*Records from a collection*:
·····
-- ==== Sys2Proof/Machine/State.lean ====
section
/-! DEFINITION. The state of the RISC-Z core as plain data (spec 10_state.md; 20_memory.md R35, R39), and reset (R34, R118). -/

namespace Sys2Proof.Machine

/-- The fault kinds (60_exceptions.md R101). -/
inductive FaultKind where
  /-- Code 1: an opcode with no table entry. Never raised by this core (90 C3). -/
  | illegalOpcode
  /-- Code 2: CMP with mode 6..15. -/
  | illegalCompareMode
  /-- Code 3: DIV whose divisor register reads 0. -/
  | divideByZero
  /-- Code 4: a taken BIR that finds a finite `CALL_STACK_DEPTH` reached. -/
  | callStackOverflow
  /-- Code 5: a taken `BIR 0` under `BIR_TAKEN_NEXT = TargetMinus1`. -/
  | pcUnderflow
deriving DecidableEq, Repr

/-- The fault record `{kind, pc, word, value}` (R102). `value` is a plain number: a mode field, an opcode, a register index,
an `addr12`, or 0. -/
structure FaultRecord where
  kind : FaultKind
  /-- `fetch_pc`, the address of the faulting instruction. -/
  pc : Nat
  /-- The 16-bit instruction word. -/
  word : Word
  /-- The offending value. -/
  value : Nat
deriving DecidableEq, Repr

/-- The run status (R31). `terminated` and `faulted` are final until reset. -/
inductive Status where
  | running
  | terminated
  | faulted (rec : FaultRecord)
deriving DecidableEq, Repr

/-- Data memory: (flat address, byte) pairs, addresses strictly rising, no byte 0 listed; an unlisted address reads 0, the
reset contents of every byte (R42). -/
abbrev Memory := List Host.Cell

/-- The program store: (word address, word) pairs in the same form; an unlisted address reads 0x0000 (R36). -/
abbrev ProgramStore := List (Nat × Word)

/-- The whole machine: R19 to R34, data memory (R39), program store (R35), and the parameters of R8. -/
structure State where
  /-- The 16 slots of the register file. Slot 0 is stored and never read (R20, R32). -/
  regs : Vector Byte 16
  /-- The program counter, counted in words; "a natural number 0..max(CAPACITY, 4095)" with no wrap (R22, R23, 92 D5). -/
  pc : Nat
  /-- The call stack; "top is the last element" (R29). -/
  stack : List Addr12
  /-- The comparison flag (R25). -/
  flag : Bool
  /-- The page LDM and STR address (R27). -/
  activePage : Byte
  /-- Whether the core still executes ticks (R31). -/
  status : Status
  /-- Data memory (R39). -/
  dataMemory : Memory
  /-- The program store, written by the loader before the first tick and never by a tick (R35, R52). -/
  programStore : ProgramStore
  /-- The MODEL's own field, no state of the machine: the parameters of R8. No step changes it (log entry 1). -/
  config : Config
deriving DecidableEq, Repr

/-- The reasons of the interface's `fault` outcome. There is none: a fault of RISC-Z is a state, `Status.faulted`, that the
spec describes whole (40_tick.md R70, 60_exceptions.md R102, R103), so the step that takes it answers a next state. Safe: no
state is left without a meaning (log entry 3). -/
inductive Fault where
deriving DecidableEq, Repr

/-- The reasons of the interface's `refused` outcome. -/
inductive Refusal where
  /-- An instruction that has no meaning yet. Raised by no arm of `exec`: every row of the opcode table has its meaning.
  Safe: a refusal stops the run and claims nothing. -/
  | notModelled (mnemonic : String)
deriving DecidableEq, Repr

/-- The reset state of a core with parameters `c` whose program store holds `p` (R34, R118): "all mutable entities initialize
to zero/empty"; the program store "is not changed by reset". -/
def State.resetWith (c : Config) (p : ProgramStore) : State :=
  { regs := Vector.replicate 16 0#8
    pc := 0
    stack := []
    flag := false
    activePage := 0#8
    status := .running
    dataMemory := []
    programStore := p
    config := c }

/-- The machine right after reset, with the default parameters of R8 and nothing loaded (every word 0x0000, R36); a program is
loaded from outside (log entries 2 and 7). -/
def State.reset : State :=
  State.resetWith Config.full []

end Sys2Proof.Machine
end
·····
*Assignment*:
The answer must be a word-for-word reproduction of every record above.

*Response*:
-- ==== Sys2Proof/Machine/State.lean ====
section
/-! DEFINITION. The state of the RISC-Z core as plain data (spec 10_state.md; 20_memory.md R35, R39), and reset (R34, R118). -/

namespace Sys2Proof.Machine

/-- The fault kinds (60_exceptions.md R101). -/
inductive FaultKind where
  /-- Code 1: an opcode with no table entry. Never raised by this core (90 C3). -/
  | illegalOpcode
  /-- Code 2: CMP with mode 6..15. -/
  | illegalCompareMode
  /-- Code 3: DIV whose divisor register reads 0. -/
  | divideByZero
  /-- Code 4: a taken BIR that finds a finite `CALL_STACK_DEPTH` reached. -/
  | callStackOverflow
  /-- Code 5: a taken `BIR 0` under `BIR_TAKEN_NEXT = TargetMinus1`. -/
  | pcUnderflow
deriving DecidableEq, Repr

/-- The fault record `{kind, pc, word, value}` (R102). `value` is a plain number: a mode field, an opcode, a register index,
an `addr12`, or 0. -/
structure FaultRecord where
  kind : FaultKind
  /-- `fetch_pc`, the address of the faulting instruction. -/
  pc : Nat
  /-- The 16-bit instruction word. -/
  word : Word
  /-- The offending value. -/
  value : Nat
deriving DecidableEq, Repr

/-- The run status (R31). `terminated` and `faulted` are final until reset. -/
inductive Status where
  | running
  | terminated
  | faulted (rec : FaultRecord)
deriving DecidableEq, Repr

/-- Data memory: (flat address, byte) pairs, addresses strictly rising, no byte 0 listed; an unlisted address reads 0, the
reset contents of every byte (R42). -/
abbrev Memory := List Host.Cell

/-- The program store: (word address, word) pairs in the same form; an unlisted address reads 0x0000 (R36). -/
abbrev ProgramStore := List (Nat × Word)

/-- The whole machine: R19 to R34, data memory (R39), program store (R35), and the parameters of R8. -/
structure State where
  /-- The 16 slots of the register file. Slot 0 is stored and never read (R20, R32). -/
  regs : Vector Byte 16
  /-- The program counter, counted in words; "a natural number 0..max(CAPACITY, 4095)" with no wrap (R22, R23, 92 D5). -/
  pc : Nat
  /-- The call stack; "top is the last element" (R29). -/
  stack : List Addr12
  /-- The comparison flag (R25). -/
  flag : Bool
  /-- The page LDM and STR address (R27). -/
  activePage : Byte
  /-- Whether the core still executes ticks (R31). -/
  status : Status
  /-- Data memory (R39). -/
  dataMemory : Memory
  /-- The program store, written by the loader before the first tick and never by a tick (R35, R52). -/
  programStore : ProgramStore
  /-- The MODEL's own field, no state of the machine: the parameters of R8. No step changes it (log entry 1). -/
  config : Config
deriving DecidableEq, Repr

/-- The reasons of the interface's `fault` outcome. There is none: a fault of RISC-Z is a state, `Status.faulted`, that the
spec describes whole (40_tick.md R70, 60_exceptions.md R102, R103), so the step that takes it answers a next state. Safe: no
state is left without a meaning (log entry 3). -/
inductive Fault where
deriving DecidableEq, Repr

/-- The reasons of the interface's `refused` outcome. -/
inductive Refusal where
  /-- An instruction that has no meaning yet. Raised by no arm of `exec`: every row of the opcode table has its meaning.
  Safe: a refusal stops the run and claims nothing. -/
  | notModelled (mnemonic : String)
deriving DecidableEq, Repr

/-- The reset state of a core with parameters `c` whose program store holds `p` (R34, R118): "all mutable entities initialize
to zero/empty"; the program store "is not changed by reset". -/
def State.resetWith (c : Config) (p : ProgramStore) : State :=
  { regs := Vector.replicate 16 0#8
    pc := 0
    stack := []
    flag := false
    activePage := 0#8
    status := .running
    dataMemory := []
    programStore := p
    config := c }

/-- The machine right after reset, with the default parameters of R8 and nothing loaded (every word 0x0000, R36); a program is
loaded from outside (log entries 2 and 7). -/
def State.reset : State :=
  State.resetWith Config.full []

end Sys2Proof.Machine
end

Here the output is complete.